In the recent IPIN2020 competition (Track 6), Wuhan University and the Amap Intelligent Technology Center formed a joint team to explore vehicle navigation solutions that leverage built‑in smartphone sensors (GNSS, gyroscope, accelerometer, magnetometer). The competition tested outdoor open‑area, partially obstructed, and indoor satellite‑blocked scenarios, and the joint team won the championship.

IPIN (Indoor Positioning and Indoor Navigation) is the world’s largest academic conference on indoor positioning, established in 2010. Its accompanying competition is one of the three major global indoor‑positioning contests, alongside events organized by NIST and Microsoft, and is ranked among the top venues in the field.

The competition emphasized challenging real‑world conditions to test the algorithms' inertial navigation capabilities. Smartphone navigation faces significant challenges: GPS signals are vulnerable to non‑line‑of‑sight and multipath effects, leading to signal loss and drift, especially indoors (e.g., tunnels, parking lots). While vehicle navigation systems typically fuse sensors with GPS, smartphones are constrained by cost and sensor quality, making it difficult to meet vehicle‑grade accuracy.

IPIN2020 introduced a novel smartphone‑in‑vehicle positioning track. Participants received off‑site data (GPS, accelerometer, gyroscope, magnetometer, barometer) collected from a phone mounted on a car and were required to reconstruct the vehicle’s trajectory.

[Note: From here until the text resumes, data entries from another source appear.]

def State.die (s : State) (i : Nat) : Die := Tab.get {} s.dies i
def State.updDie (s : State) (i : Nat) (f : Die → Die) : State := { s with dies := Tab.upd {} s.dies i f }

def State.feeder (s : State) (md q : Nat) : FeederQueue := Tab.get {} s.feeders (md * 64 + q)
def State.updFeeder (s : State) (md q : Nat) (f : FeederQueue → FeederQueue) : State :=
  { s with feeders := Tab.upd {} s.feeders (md * 64 + q) f }

def State.lane (s : State) (sd l : Nat) : LaneStatus := Tab.get {} s.lanes (sd * 32 + l)
def State.updLane (s : State) (sd l : Nat) (f : LaneStatus → LaneStatus) : State :=
  { s with lanes := Tab.upd {} s.lanes (sd * 32 + l) f }

/-- The session a guard engine is bound to. -/
def State.guardOf (s : State) (sd e : Nat) : Option Nat := Tab.get none s.guards (sd * 8 + e)

def State.slot (s : State) (p k : Nat) : MbxSlot := Tab.get {} s.mbx (p * 64 + k)
def State.updSlot (s : State) (p k : Nat) (f : MbxSlot → MbxSlot) : State := { s with mbx := Tab.upd {} s.mbx (p * 64 + k) f }

def State.port (s : State) (p : Nat) : MbxPort := Tab.get {} s.ports p
def State.updPort (s : State) (p : Nat) (f : MbxPort → MbxPort) : State := { s with ports := Tab.upd {} s.ports p f }

def State.pciePort (s : State) (p : Nat) : PcieState := Tab.get {} s.pcie p
def State.updPcie (s : State) (p : Nat) (f : PcieState → PcieState) : State := { s with pcie := Tab.upd {} s.pcie p f }

def State.cxlPort (s : State) (x : Nat) : CxlState := Tab.get {} s.cxl x
def State.updCxl (s : State) (x : Nat) (f : CxlState → CxlState) : State := { s with cxl := Tab.upd {} s.cxl x f }

def State.cascadePort (s : State) (q : Nat) : CascadePort := Tab.get {} s.cascade.ports q
def State.updCascadePort (s : State) (q : Nat) (f : CascadePort → CascadePort) : State :=
  { s with cascade := { s.cascade with ports := Tab.upd {} s.cascade.ports q f } }

def State.session (s : State) (i : Nat) : Session := Tab.get {} s.sessions i
def State.updSession (s : State) (i : Nat) (f : Session → Session) : State := { s with sessions := Tab.upd {} s.sessions i f }

def State.pll (s : State) (d : Nat) : Pll := Tab.get {} s.clocks.plls d
def State.updPll (s : State) (d : Nat) (f : Pll → Pll) : State :=
  { s with clocks := { s.clocks with plls := Tab.upd {} s.clocks.plls d f } }

def State.channel (s : State) (md ch : Nat) : GddrChannel := Tab.get {} s.memory.channels (md * 8 + ch)
def State.updChannel (s : State) (md ch : Nat) (f : GddrChannel → GddrChannel) : State :=
  { s with memory := { s.memory with channels := Tab.upd {} s.memory.channels (md * 8 + ch) f } }

def State.poisonList (s : State) (md : Nat) : List Nat := Tab.get [] s.memory.poison md

/-- The temperature of a die, 0x8000 when it is off or fenced (R412). -/
def State.dieTemperature (s : State) (i : Nat) : Int := Tab.get (-32768) s.thermal.dieTemp i

/-! ## Dies and the package fabric (R22, R23, R27, R29) -/

def memDieIx (m : Nat) : Nat := 24 + m
def streamDieIx (k : Nat) : Nat := 28 + k
def hubDie : Nat := 30
def linkDie : Nat := 31

/-- Row and column of a die on the mesh (R23). -/
def meshPos (i : Nat) : Nat × Nat :=
  if i < 24 then (i / 6, i % 6 + 1)
  else match i with
    | 24 => (0, 0)
    | 25 => (0, 7)
    | 26 => (3, 0)
    | 27 => (3, 7)
    | 28 => (1, 0)
    | 29 => (2, 0)
    | 30 => (1, 7)
    | _ => (2, 7)

/-- The die at a position of the mesh. -/
def dieAtPos (row col : Nat) : Nat :=
  if 1 ≤ col ∧ col ≤ 6 then row * 6 + (col - 1)
  else match row, col with
    | 0, 0 => 24
    | 0, _ => 25
    | 1, 0 => 28
    | 1, _ => 30
    | 2, 0 => 29
    | 2, _ => 31
    | _, 0 => 26
    | _, _ => 27

/-- The neighbour of a die over an edge: 0 the row above, 1 the next column, 2 the row below, 3 the previous column (R451). -/
def neighbour (i e : Nat) : Option Nat :=
  let (r, c) := meshPos i
  match e with
  | 0 => if r = 0 then none else some (dieAtPos (r - 1) c)
  | 1 => if c = 7 then none else some (dieAtPos r (c + 1))
  | 2 => if r = 3 then none else some (dieAtPos (r + 1) c)
  | _ => if c = 0 then none else some (dieAtPos r (c - 1))

/-- The dies a straight run along one axis passes, from `a` to `b` inclusive. -/
def runBetween (a b : Nat) : List Nat :=
  if a ≤ b then (List.range (b + 1 - a)).map (fun k => a + k) else (List.range (a + 1 - b)).map (fun k => a - k)

/-- The dies a route passes from `a` to `b`, X first or Y first (R25). -/
def routeDies (xFirst : Bool) (a b : Nat) : List Nat :=
  let (ra, ca) := meshPos a
  let (rb, cb) := meshPos b
  if xFirst then (runBetween ca cb).map (dieAtPos ra) ++ ((runBetween ra rb).drop 1).map (fun r => dieAtPos r cb)
  else (runBetween ra rb).map (fun r => dieAtPos r ca) ++ ((runBetween ca cb).drop 1).map (dieAtPos rb)

/-- The edges of a route, each as a pair of dies with the lower index first. -/
def routeEdges (ds : List Nat) : List (Nat × Nat) := (ds.zip (ds.drop 1)).map (fun p => (min p.1 p.2, max p.1 p.2))

/-- Neither path of the pair avoids every faulty edge (R29). -/
def State.unreachable (s : State) (a b : Nat) : Bool :=
  let hit (x : Bool) := (routeEdges (routeDies x a b)).any (fun e => s.faultyEdges.contains e)
  hit true && hit false

/-- A pair's traffic has moved from the X-then-Y channel to the Y-then-X channel (R29). -/
def State.routedYX (s : State) (a b : Nat) : Bool := (routeEdges (routeDies true a b)).any (fun e => s.faultyEdges.contains e)

def State.dieFenced (s : State) (i : Nat) : Bool := decide ((s.die i).fenced ≠ 0)

/-- A bit of HUB_DIE_PWR (R407): own rail on and die not fenced. -/
def State.diePowered (s : State) (i : Nat) : Bool :=
  !(s.dieFenced i) && !(s.die i).off && !(s.power.dieRailOff.contains i)

/-- HUB_DIE_PWR (R407). -/
def State.hubDiePwr (s : State) : Nat := ((List.range 32).map (fun i => if s.diePowered i then 2 ^ i else 0)).sum

/-- Clock domains that a core, memory, stream or link die cannot work without (R393, R395). -/
def dieDomains (d : Nat) : List Nat :=
  if d < 24 then [d]
  else if d < 28 then [d + 6, d + 10, d + 14]
  else if d < 30 then [42 + 3 * (d - 28), 43 + 3 * (d - 28), 44 + 3 * (d - 28)]
  else if d = linkDie then [58]
  else []

/-- A die works: neither fenced nor without power, and none of its clocks was judged lost (R395). -/
def State.dieRuns (s : State) (d : Nat) : Bool := s.diePowered d && (dieDomains d).all (fun m => !(s.pll m).lost)

/-- A core that no fence, power-off, lost clock or retirement has taken away. -/
def State.coreUsable (s : State) (d c : Nat) : Bool := s.dieRuns d && !((s.die d).retired.contains c)

/-! ## Alerts, vectors and notices (R332, R385, R458, R459) -/

/-- An SMBus alert becomes pending (R458). -/
def State.alert (s : State) : State := { s with alertPending := true }

/-- Vector control word of an MSI-X table entry: bit 0 masks the vector, and the port's reset leaves every vector masked; the
table holds the complement of that bit, so an unlisted entry is masked. -/
def PcieState.vectorMasked (ps : PcieState) (v : Nat) : Bool := !bitAt (Mem.read ps.msixTable (v * 16 + 12)).toNat 0

/-- A port is in reset through PERST_N, or its link is down (R459). -/
def State.pcieDown (s : State) (p : Nat) : Bool := !(s.pciePort p).linkUp

/-- A vector event on a PCIe port: lost while the link is down (R459), held in the pending-bit array while masked, in D3hot
(R360) or with Bus Master Enable clear, else raised. -/
def State.raiseVector (s : State) (p v : Nat) : State :=
  if s.pcieDown p then s
  else s.updPcie p (fun ps =>
    if ps.vectorMasked v || ps.d3hot || !ps.busMaster then
      { ps with pending := ps.pending.filter (· < v) ++ [v] ++ ps.pending.filter (fun x => v < x) }
    else { ps with sent := Tab.upd 0 ps.sent v (· + 1) })

/-- A PCIe port decodes memory requests: its link is up and it is not in D3hot. -/
def State.pcieDecodes (s : State) (p : Nat) : Bool := (s.pciePort p).linkUp && !(s.pciePort p).d3hot

/-- This device's cascade rank, from its latched straps (R18). -/
def State.rank (s : State) : Nat := (s.straps.toNat / 2) % 8

/-- A NOTICE to the cascade master, when this device is a member of a formed cascade (R385). -/
def State.noticeMaster (s : State) (code index : Nat) : State :=
  if s.cascade.formed && s.cascade.masterRank != s.rank then
    { s with cascade := { s.cascade with notices := s.cascade.notices ++ [(code, index)] } }
  else s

The test route spanned about 19 km, with the first 4.5 km used for algorithm initialization and the remaining 14.35 km for validation. During validation, GPS signals were intentionally blocked (simulating GPS outage) and indoor driving segments were included. In total, there were 19 GPS outages, the longest lasting over 400 seconds, forcing algorithms to rely solely on inertial navigation.

To overcome these challenges, the Wuhan‑Amap team leveraged big‑data mining and artificial neural networks, employing a relatively new VDR (Vehicle‑Dead Reckoning) core technology. By modeling vehicle motion patterns and calibrating sensor biases, they mitigated hardware limitations and achieved high‑precision post‑processing results, ultimately winning the competition.

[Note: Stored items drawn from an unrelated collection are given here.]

-- ==== Sys2Proof/Machine/SessionOps.lean ====
section
/-! DEFINITION. The operations on sessions that several families share: the record and output rings, the pool's charges and
grants, the resources of a cut, abandonment, and what a fence or a retirement does (R295 to R319, R332 to R334). -/

namespace Sys2Proof.Machine

/-! ## Session vectors (R332) -/

/-- The signal of a session's ring writes, on its notify port. -/
def State.notify (s : State) (i : Nat) : State :=
  match (s.session i).cfg.notifyPort with
  | 0 => s.raiseVector 0 (66 + i)
  | 1 => s.raiseVector 1 (66 + i)
  | 2 => s.alert
  | _ => s.noticeMaster 3 i

/-- A ring write signals at once, or is held until 5 µs after the last raise. -/
def State.signalSession (s : State) (i : Nat) : State :=
  let recent := match (s.session i).lastVector with
    | some t => decide (s.time < t + 5000)
    | none => false
  if recent then s.updSession i (fun ss => { ss with vectorHeld := true })
  else (s.updSession i (fun ss => { ss with lastVector := some s.time, vectorHeld := false })).notify i

/-! ## The record ring (R333, R334) -/

/-- Bytes of a record-ring entry. -/
def ringEntryBytes (i : Nat) (t : Nat) (e : RingEntry) : Bytes :=
  natLE 1 e.type ++ [0] ++ natLE 2 i ++ natLE 4 e.record.length ++ natLE 8 t ++ slice e.record 0 64 ++ zeros 48

/-- The host's `consumed` count of a ring, from its control block. -/
def State.ringConsumed (s : State) (base : Nat) : Nat := leNat (s.gddrRead (base + 8) 8)

/-- The record ring has a free entry. -/
def State.recRoom (s : State) (i : Nat) : Bool :=
  let ss := s.session i
  decide (ss.recProduced < s.ringConsumed ss.recBase + 1024)

/-- Value of a session state (R340). -/
def SessState.code : SessState → Nat
  | .idle => 0
  | .configured => 1
  | .bound => 2
  | .running => 3
  | .draining => 4
  | .faulted => 5

/-- Pictures in flight: from the start of phase 1 to the record (R211); frames in work, for an audio session. -/
def Session.inFlight (ss : Session) : Nat := (ss.pics.filter (·.phase1)).length + (ss.groups.filter (fun e => e.2.busy)).length

/-- The 64-byte counter block of R272. -/
def Session.counterBytes (ss : Session) : Bytes := slice (ss.counters.flatMap (natLE 4)) 0 64

/-- Six totals of 8 bytes each (R335, R453). -/
def totalsBytes (l : List Nat) : Bytes := slice (l.flatMap (natLE 8)) 0 48

/-- A session's counter window (R453). -/
def Session.windowBytes (ss : Session) (t : Nat) : Bytes :=
  natLE 1 ss.st.code ++ natLE 1 ss.cfg.kind ++ natLE 2 ss.gen ++ natLE 4 ss.inFlight ++ natLE 8 ss.charge ++
    natLE 8 ss.plan.reserveBytes ++ natLE 8 t ++ ss.counterBytes ++ totalsBytes ss.trouble ++ totalsBytes ss.troubleEnc ++ zeros 64

/-- The firmware refreshes a session's counter window (R453). -/
def State.refreshWindow (s : State) (i : Nat) : State := s.updSession i (fun ss => { ss with window := ss.windowBytes s.time })

/-- Writes one entry, refreshes the counter window and signals. -/
def State.writeEntry (s : State) (i : Nat) (e : RingEntry) : State :=
  let ss := s.session i
  let s := s.gddrWrite (ss.recBase + 64 + (ss.recProduced % 1024) * 128) (ringEntryBytes i s.time e)
  let s := s.gddrWrite ss.recBase (natLE 8 (ss.recProduced + 1))
  ((s.updSession i (fun x => { x with recProduced := x.recProduced + 1 })).refreshWindow i).signalSession i

/-- A full ring first holds an entry: RECORD_STALL, once per stall. -/
def State.recordStall (s : State) (i : Nat) : State :=
  if (s.session i).recStalled then s
  else (s.updSession i (fun x => { x with recStalled := true })).moduleEvent 2 0x000A (logArg 0 i) 0

/-- Puts an entry into a session's record ring, in the order of its events; a full ring holds it back. A session whose
sub-pool was lost has no ring (R319). -/
def State.ringPut (s : State) (i type : Nat) (rec : Bytes) : State :=
  let ss := s.session i
  let e : RingEntry := { type := type, record := rec, t := s.time }
  if ss.poolLost then s
  else if ss.recHeld.isEmpty && s.recRoom i then s.writeEntry i e
  else (s.updSession i (fun x => { x with recHeld := x.recHeld ++ [e] })).recordStall i

/-- Writes held entries into the space that `consumed` has freed. -/
def State.flushRecords : Nat → Nat → State → State
  | 0, _, s => s
  | n + 1, i, s =>
    match (s.session i).recHeld with
    | [] => s
    | e :: rest =>
      if s.recRoom i then
        State.flushRecords n i ((s.updSession i (fun x => { x with recHeld := rest, recStalled := !rest.isEmpty })).writeEntry i e)
      else s

/-! ## The output ring (R333) -/

/-- Bytes of the output ring that `consumed` has freed. -/
def State.outRoom (s : State) (i : Nat) : Nat :=
  let ss := s.session i
  ss.cfg.outRingKib * 1024 - (ss.outProduced - s.ringConsumed ss.outBase)

/-- Position after the last committed byte, held bytes included. -/
def Session.outCursor (ss : Session) : Nat := ss.outProduced + (ss.outHeld.map (fun p => p.2.length)).sum

/-- Writes bytes into the ring from a position, wrapping at its size. -/
def State.outWriteBytes (s : State) (i pos : Nat) (bs : Bytes) : State :=
  let ss := s.session i
  let size := ss.cfg.outRingKib * 1024
  let off := pos % size
  let first := min bs.length (size - off)
  (s.gddrWrite (ss.outBase + 64 + off) (bs.take first)).gddrWrite (ss.outBase + 64) (bs.drop first)

/-- The ring is full from now on, if it was not already; or it is not (R315). -/
def State.watchRing (s : State) (i : Nat) : State :=
  let full := decide (0 < (s.session i).cfg.outRingKib) && decide (s.outRoom i = 0)
  s.updSession i (fun x => { x with stallSince := if !full then none else match x.stallSince with | some t => some t | none => some s.time })

/-- Writes held bytes while the ring has room; a ring that stays full stalls the session (R315). -/
def State.flushOutput : Nat → Nat → State → State
  | 0, _, s => s
  | n + 1, i, s =>
    match (s.session i).outHeld with
    | [] => s.watchRing i
    | (pos, bs) :: rest =>
      let room := min (s.outRoom i) bs.length
      if room = 0 then s.watchRing i
      else
        let s := s.outWriteBytes i pos (bs.take room)
        let s := s.updSession i (fun x => { x with
          outProduced := x.outProduced + room, stallSince := none
          outHeld := if room < bs.length then (pos + room, bs.drop room) :: rest else rest })
        let s := s.gddrWrite (s.session i).outBase (natLE 8 (s.session i).outProduced)
        State.flushOutput n i (s.signalSession i)

/-- Commits a unit at a ring position: bytes below the cursor were written by an earlier run and are identical (R181, R333). -/
def State.outPut (s : State) (i pos : Nat) (bs : Bytes) : State :=
  let cur := (s.session i).outCursor
  let fresh := bs.drop (cur - pos)
  if fresh.isEmpty || (s.session i).poolLost then s
  else
    let s := s.updSession i (fun x => { x with outHeld := x.outHeld ++ [(cur, fresh)] })
    State.flushOutput ((s.session i).outHeld.length + 1) i s

/-- Takes up the space that the hosts freed, in every bound session. -/
def State.flushRings (s : State) : State :=
  s.sessions.foldl (fun s e =>
    let s := State.flushRecords (e.2.recHeld.length + 1) e.1 s
    State.flushOutput (2 * e.2.outHeld.length + 2) e.1 s) s

/-! ## Cuts and the pool (R295, R307 to R312) -/

/-- The session holds a cut. -/
def Session.bound (ss : Session) : Bool :=
  match ss.st with
  | .idle => false
  | .configured => false
  | _ => true

/-- Use of shared space: what the charge exceeds the reserve by (R309). -/
def Session.sharedUse (ss : Session) : Nat := ss.charge - ss.plan.reserveBytes

/-- Free shared bytes of a sub-pool. -/
def State.poolFreeBytes (s : State) (m : Nat) : Nat :=
  subPoolBytes - ((s.sessions.filter (fun e => e.2.bound && decide (e.2.plan.memDie = m) && decide (e.2.plan.homeRank = s.rank) && !e.2.poolLost)).map
    (fun e => e.2.plan.reserveBytes + e.2.sharedUse)).sum

/-- HUB_POOL_FREE_n (R308). -/
def State.hubPoolFree (s : State) (m : Nat) : Nat :=
  if s.dieFenced (memDieIx m) then 0 else s.poolFreeBytes m / 4096

def State.grantQueue (s : State) (m : Nat) : List GrantReq := Tab.get [] s.grants m

/-- HUB_POOL_WAIT_n (R308). -/
def State.hubPoolWait (s : State) (m : Nat) : Nat :=
  match s.grantQueue m with
  | [] => 0xFFFF0000
  | g :: rest => g.session * 65536 + (rest.length + 1)

def State.setGrantQueue (s : State) (m : Nat) (q : List GrantReq) : State := { s with grants := Tab.set [] s.grants m q }

/-- Removes a session's waiting requests from every queue, or the one of one picture. -/
def State.dropGrants (s : State) (i : Nat) (order : Option Nat) : State :=
  { s with grants := Tab.mapAll [] s.grants (fun _ q => q.filter (fun g =>
      !(decide (g.session = i) && (match order with | none => true | some o => decide (g.order = o))))) }

def Session.charged (ss : Session) (n : Nat) : Session := { ss with charge := ss.charge + n }
def Session.returned (ss : Session) (n : Nat) : Session := { ss with charge := ss.charge - n }

/-- Applies a function to the picture of a POC. -/
def Session.updPic (ss : Session) (poc : W32) (f : Picture → Picture) : Session :=
  { ss with pics := ss.pics.map (fun p => if p.poc = poc then f p else p) }

def Session.pic (ss : Session) (poc : W32) : Option Picture := ss.pics.find? (fun p => p.poc = poc)

/-- A picture no longer reads its references. -/
def Session.unread (ss : Session) (poc : W32) : Session :=
  { ss with bufs := ss.bufs.map (fun b => { b with readers := b.readers.filter (· ≠ poc) }) }

/-- Drops a picture that leaves without a frame buffer: its whole need returns (R311). -/
def Session.dropPic (ss : Session) (poc : W32) : Session :=
  match ss.pic poc with
  | none => ss
  | some p =>
    let x : Session := { ss with pics := ss.pics.filter (fun q => q.poc ≠ poc), charge := if p.granted then ss.charge - p.need else ss.charge }
    x.unread poc

/-- The counters of R272. -/
def cSyntax : Nat := 0
def cUnitsSkipped : Nat := 1
def cDropped : Nat := 2
def cConcealed : Nat := 3
def cRowsConcealed : Nat := 4
def cRefsReplaced : Nat := 5
def cLibMissing : Nat := 6
def cLibCheckFail : Nat := 7
def cRefused : Nat := 8
def cWatchdog : Nat := 9
def cTainted : Nat := 10
def cReportsLost : Nat := 11

/-- Advances a counter of R272; only decode sessions keep them. -/
def State.count (s : State) (i c n : Nat) : State :=
  s.updSession i (fun ss => if isEncodeKind ss.cfg.kind then ss else { ss with counters := bump ss.counters c n })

Dead Reckoning (DR) combines IMU data, vehicle speed, and other cues to provide continuous positioning when GNSS is unavailable. Amap has long been a leader in vehicle‑DR, deploying it in hundreds of car models to ensure reliable navigation in urban canyons, tunnels, and parking structures.

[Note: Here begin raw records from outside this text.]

-- ==== Sys2Proof/Machine/Spaces.lean ====
section
/-! DEFINITION. The address spaces of R149: reads and writes of bytes and the checks a reach must pass. -/

namespace Sys2Proof.Machine

/-- A port serves host memory: link up, Bus Master Enable set, not in D3hot (R359). -/
def State.hostServes (s : State) (p : Nat) : Bool :=
  (s.pciePort p).linkUp && (s.pciePort p).busMaster && !(s.pciePort p).d3hot && s.portPresent p

/-- An expander serves: link up and HDM decoder 0 enabled (R365, R366). -/
def State.cxlServes (s : State) (x : Nat) : Bool := (s.cxlPort x).linkUp && (s.cxlPort x).expanderOk

/-- Status values of R150. -/
def tsOK : Nat := 0
def tsBadDesc : Nat := 1
def tsAddrFault : Nat := 2
def tsBankNotOwned : Nat := 3
def tsMemEcc : Nat := 4
def tsCancelled : Nat := 0x80

/-- The check of a run of scratch addresses: an address beyond the cores of a device, then the banks it reaches (R149, R150). -/
def State.scratchStatus (s : State) (a n : Nat) (ok : Core → Nat → Bool) : Nat :=
  let reached := (scratchPieces a n).map (fun p => bankOf p.1)
  if decide (2 ^ 32 < a + n) || reached.any (fun x => decide (160 ≤ x.2.1) || decide (24 ≤ x.1)) then tsAddrFault
  else if reached.all (fun x => s.coreUsable x.1 x.2.1 && ok (s.core x.1 x.2.1) x.2.2) then tsOK
  else tsBankNotOwned

/-- The check of a run of `n` addresses in one space, with the status it fails with (R149, R150, R359, R366); `ok` tells which
banks of a core the feeder may use. -/
def State.spanStatus (s : State) (space a n : Nat) (ok : Core → Nat → Bool) : Nat :=
  let fits (b : Bool) : Nat := if b then tsOK else tsAddrFault
  match space with
  | 0 => fits (decide (a + n ≤ 96 * gib) && s.memory.trained &&
      (List.range 4).all (fun m => decide (m < gddrDie a) || decide (gddrDie (a + n - 1) < m) || s.dieRuns (memDieIx m)))
  | 1 => fits (decide (a + n ≤ 2 ^ 52) && s.hostServes 0)
  | 2 => fits (decide (a + n ≤ 2 ^ 52) && s.hostServes 1)
  | 3 => fits (s.cxlServes 0 && decide (a + n ≤ (s.cxlPort 0).capacityGib * gib))
  | 4 => fits (s.cxlServes 1 && decide (a + n ≤ (s.cxlPort 1).capacityGib * gib))
  | 5 => s.scratchStatus a n ok
  | _ => tsBadDesc

/-- The feeder may begin to use a bank: it owns the bank, or the bank is being handed to it and its accesses are held until then
(R139, R153). -/
def Core.bankOpen (c : Core) (b : Nat) : Bool := c.bankFree ownFeeder b || c.bankDue ownFeeder b

/-- The check of one contiguous reach that the firmware makes. -/
def State.reachStatus (s : State) (space a n : Nat) : Nat := s.spanStatus space a n (fun c b => c.bankFree ownFeeder b)

/-- Bytes of a space. -/
def State.readSpace (s : State) (space a n : Nat) : Bytes :=
  match space with
  | 0 => s.gddrRead a n
  | 1 => Mem.readBytes s.memory.host0 a n
  | 2 => Mem.readBytes s.memory.host1 a n
  | 3 => Mem.readBytes s.memory.cxlA a n
  | 4 => Mem.readBytes s.memory.cxlB a n
  | _ => (scratchPieces a n).flatMap (fun p => Mem.readBytes (s.core (scratchDie p.1) (scratchCore p.1)).scratch (scratchByte p.1) p.2)

/-- Writes bytes that lie in one bank; a core that is fenced or retired, or a bank group that is not ready, takes none (R28,
R146). -/
def State.writeScratch (s : State) (a : Nat) (bs : Bytes) : State :=
  if s.coreUsable (scratchDie a) (scratchCore a) && (s.core (scratchDie a) (scratchCore a)).bankReady (scratchByte a / bankBytes) then
    s.updCore (scratchDie a) (scratchCore a) (fun c => { c with scratch := Mem.writeBytes c.scratch (scratchByte a) bs })
  else s

/-- Writes bytes of a space. -/
def State.writeSpace (s : State) (space a : Nat) (bs : Bytes) : State :=
  match space with
  | 0 => s.gddrWrite a bs
  | 1 => { s with memory := { s.memory with host0 := Mem.writeBytes s.memory.host0 a bs } }
  | 2 => { s with memory := { s.memory with host1 := Mem.writeBytes s.memory.host1 a bs } }
  | 3 => { s with memory := { s.memory with cxlA := Mem.writeBytes s.memory.cxlA a bs } }
  | 4 => { s with memory := { s.memory with cxlB := Mem.writeBytes s.memory.cxlB a bs } }
  | _ => (scratchPieces a bs.length).foldl (fun s p => s.writeScratch p.1 ((bs.drop (p.1 - a)).take p.2)) s

/-- Bytes at an address in R149 form, when its reach passes. -/
def State.fetchForm (s : State) (form n : Nat) : Option Bytes :=
  let a := addrOffset form
  if addrBad form || decide (n = 0) then none
  else if s.reachStatus (addrSpace form) a n = tsOK then some (s.readSpace (addrSpace form) a n)
  else none

/-- Writes bytes at an address in R149 form, when its reach passes; nothing is moved otherwise. -/
def State.storeForm (s : State) (form : Nat) (bs : Bytes) : State :=
  let a := addrOffset form
  if addrBad form || bs.isEmpty then s
  else if s.reachStatus (addrSpace form) a bs.length = tsOK then s.writeSpace (addrSpace form) a bs
  else s

end Sys2Proof.Machine
end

Recent efforts focus on integrating smartphone sensors with big‑data and machine‑learning techniques to address persistent navigation pain points such as over‑pass detection and main‑auxiliary road recognition. By extracting phone attitude changes via VDR and fusing them with GPS and satellite SNR features, Amap has built learning models that improve localization in complex scenarios, many of which are now live on Amap Maps.

Compared with vehicle DR, smartphone DR faces additional difficulties: variable phone mounting positions, lack of odometry, and heterogeneous sensor quality across devices. Ensuring consistent accuracy across diverse smartphones remains an open research problem.

The collaboration aims to further enhance smartphone positioning in challenging environments, promising continued breakthroughs in high‑precision navigation.